Available Pipelines:
Pipeline | Tasks |
---|---|
StableDiffusionDiffEditPipeline | Text-Based Image Editing |
Usage example
Based on an input image with a caption
When the pipeline is conditioned on an input image, we first obtain partially inverted latents from the input image using a
DDIMInverseScheduler
with the help of a caption. Then we generate an editing mask to identify relevant regions in the image using the source and target prompts. Finally,
the inverted noise and generated mask is used to start the generation process.
First, let’s load our pipeline:
import torch
from diffusers import DDIMScheduler, DDIMInverseScheduler, StableDiffusionPix2PixZeroPipeline
sd_model_ckpt = "stabilityai/stable-diffusion-2-1"
pipeline = StableDiffusionDiffEditPipeline.from_pretrained(
sd_model_ckpt,
torch_dtype=torch.float16,
safety_checker=None,
)
pipeline.scheduler = DDIMScheduler.from_config(pipeline.scheduler.config)

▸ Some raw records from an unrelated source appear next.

-- ==== Sys2Proof/Certificates/Slice0/Obligations.lean ====
section
/-! DEFINITION. The statements about the machine, each from the rule of spec/ that its docstring names. -/

open Sys2Proof Sys2Proof.Machine

/-! ## Words the statements use -/

/-- `BUF` holds the byte `b a` at every index `a` of `idx`. -/
def Sys2Proof.Claims.bytesHeld (s : State) (idx : List Nat) (b : Nat → Byte) : Prop :=
  ∀ a ∈ idx, s.buf.read a = some (b a)

/-- `s` and `t` differ in byte `a` of `BUF` and nowhere else, and there `t` holds `v`. -/
def Sys2Proof.Claims.storesByte (s t : State) (a : Nat) (v : Byte) : Prop :=
  t.buf.read a = some v ∧ (∀ b, b ≠ a → t.buf.read b = s.buf.read b) ∧ t = s.setBuf t.buf

/-- `s` with a rejection recorded: `FSM <- Rejected; ERR <- r`, every other register as it was. -/
def Sys2Proof.Claims.rejectedWith (r : Reason) (s : State) : State := { s with fsm := .rejected, err := r }

/-- A value that depends on the dialect. -/
def Sys2Proof.Claims.byDialect {α : Type} (d : Dialect) (a b : α) : α :=
  match d with
  | .A => a
  | .B => b

/-- An observed pulse is read as the bit value `v`: the one-symbol is tried first (43_timing_decoder.md R154, R157),
and its value is 1 in Dialect A and 0 in Dialect B (R158). -/
def Sys2Proof.Claims.pulseCarries (d : Dialect) (m : Matcher) (p : Pulse) (v : Bool) : Prop :=
  (pulseMatches m p (onePulse d) = true ∧ v = Sys2Proof.Claims.byDialect d true false) ∨
    (pulseMatches m p (onePulse d) = false ∧ pulseMatches m p (zeroPulse d) = true ∧
      v = Sys2Proof.Claims.byDialect d false true)

/-- The captured sequence has no pulse at position `n`, or one that matches neither symbol. -/
def Sys2Proof.Claims.noSymbolAt (d : Dialect) (m : Matcher) (q : List Pulse) (n : Nat) : Prop :=
  ∀ p, q[n]? = some p → pulseMatches m p (onePulse d) = false ∧ pulseMatches m p (zeroPulse d) = false

/-- The captured sequence starts with a pulse that matches the header. -/
def Sys2Proof.Claims.startsWithHeader (d : Dialect) (m : Matcher) (q : List Pulse) : Prop :=
  ∃ p, q[0]? = some p ∧ pulseMatches m p (headerPulse d) = true

/-- The bit pulses `0` to `n - 1` of the captured sequence are read as the values `bits`. -/
def Sys2Proof.Claims.bitsRead (d : Dialect) (m : Matcher) (q : List Pulse) (bits : Nat → Bool) (n : Nat) : Prop :=
  ∀ k < n, ∃ p, q[k + 1]? = some p ∧ Sys2Proof.Claims.pulseCarries d m p (bits k)

/-- The buffer after `n` bit pulses: the bits read, then the dialect's fill (43_timing_decoder.md R159). -/
def Sys2Proof.Claims.bufferAfterBits (t : State) (bits : Nat → Bool) (n : Nat) : Prop :=
  ∃ b, bufferHolds t b ∧ ∀ k < 104, wireBit b k = if k < n then bits k else Sys2Proof.Claims.byDialect t.dsel false true

/-- The five raw codes and the temperature that the fields of a buffer say, from the bit positions of 20_memory.md R46
and the formulas of 30_encoding.md R73. -/
def Sys2Proof.Claims.fieldsOf (d : Dialect) (b : Nat → Byte) : Command where
  power := Sys2Proof.Claims.byDialect d ((b 9).getLsbD 5) (!(b 9).getLsbD 5)
  mode := ext (b 6) 0 3
  fan := ext (b 4) 0 4
  swing := ext (b 1) 0 3
  temp := Sys2Proof.Claims.byDialect d (8 + (ext (b 1) 3 5).setWidth 8) (39 - (ext (b 1) 3 5).setWidth 8)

pipeline.inverse_scheduler = DDIMInverseScheduler.from_config(pipeline.scheduler.config)
pipeline.enable_model_cpu_offload()
pipeline.enable_vae_slicing()
generator = torch.manual_seed(0)
Then, we load an input image to edit using our method:
from diffusers.utils import load_image
img_url = "https://github.com/Xiang-cd/DiffEdit-stable-diffusion/raw/main/assets/origin.png"
raw_image = load_image(img_url).convert("RGB").resize((768, 768))

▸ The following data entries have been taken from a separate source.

-- ==== Sys2Proof/Laws/PerInstr.lean ====
section
/-! SUPPORT. Statements about an operation as syntax, one lemma per constructor. -/

namespace Sys2Proof.Laws.TableRow

/-- The operation's code and the operation stand in one row of 30_encoding.md R66, the code is an assigned one, and the
operation is well formed. -/
def Statement (i : Instr) : Prop :=
  (encodeOp i, i) ∈ opTable ∧ opCodeAssigned (encodeOp i) = true ∧ i.wf = true

theorem pnew : Statement .pnew := ⟨by decide, by decide, rfl⟩
theorem pack : Statement .pack := ⟨by decide, by decide, rfl⟩
theorem unpack : Statement .unpack := ⟨by decide, by decide, rfl⟩
theorem setid : Statement .setid := ⟨by decide, by decide, rfl⟩
theorem setpwr : Statement .setpwr := ⟨by decide, by decide, rfl⟩
theorem setmode : Statement .setmode := ⟨by decide, by decide, rfl⟩
theorem setfan : Statement .setfan := ⟨by decide, by decide, rfl⟩
theorem setswing : Statement .setswing := ⟨by decide, by decide, rfl⟩
theorem settemp : Statement .settemp := ⟨by decide, by decide, rfl⟩
theorem getid : Statement .getid := ⟨by decide, by decide, rfl⟩
theorem getpwr : Statement .getpwr := ⟨by decide, by decide, rfl⟩
theorem getmode : Statement .getmode := ⟨by decide, by decide, rfl⟩
theorem getfan : Statement .getfan := ⟨by decide, by decide, rfl⟩
theorem getswing : Statement .getswing := ⟨by decide, by decide, rfl⟩
theorem gettemp : Statement .gettemp := ⟨by decide, by decide, rfl⟩
theorem getcsum : Statement .getcsum := ⟨by decide, by decide, rfl⟩
theorem csumc : Statement .csumc := ⟨by decide, by decide, rfl⟩
theorem csumw : Statement .csumw := ⟨by decide, by decide, rfl⟩
theorem csumv : Statement .csumv := ⟨by decide, by decide, rfl⟩
theorem encode : Statement .encode := ⟨by decide, by decide, rfl⟩
theorem demod : Statement .demod := ⟨by decide, by decide, rfl⟩
theorem validate : Statement .validate := ⟨by decide, by decide, rfl⟩
theorem decode : Statement .decode := ⟨by decide, by decide, rfl⟩

end Sys2Proof.Laws.TableRow
end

Then, we employ the source and target prompts to generate the editing mask:
# See the "Generating source and target embeddings" section below to
# automate the generation of these captions with a pre-trained model like Flan-T5 as explained below.
source_prompt = "a bowl of fruits"
target_prompt = "a basket of fruits"
mask_image = pipeline.generate_mask(
image=raw_image,
source_prompt=source_prompt,
target_prompt=target_prompt,
generator=generator,
)
Then, we employ the caption and the input image to get the inverted latents:
inv_latents = pipeline.invert(prompt=source_prompt, image=raw_image, generator=generator).latents
Now, generate the image with the inverted latents and semantically generated mask:
image = pipeline(
prompt=target_prompt,
mask_image=mask_image,
image_latents=inv_latents,
generator=generator,
negative_prompt=source_prompt,
).images[0]
image.save("edited_image.png")
Generating image captions for inversion
The authors originally used the source concept prompt as the caption for generating the partially inverted latents. However, we can also leverage open source and public image captioning models for the same purpose. Below, we provide an end-to-end example with the BLIP model for generating captions.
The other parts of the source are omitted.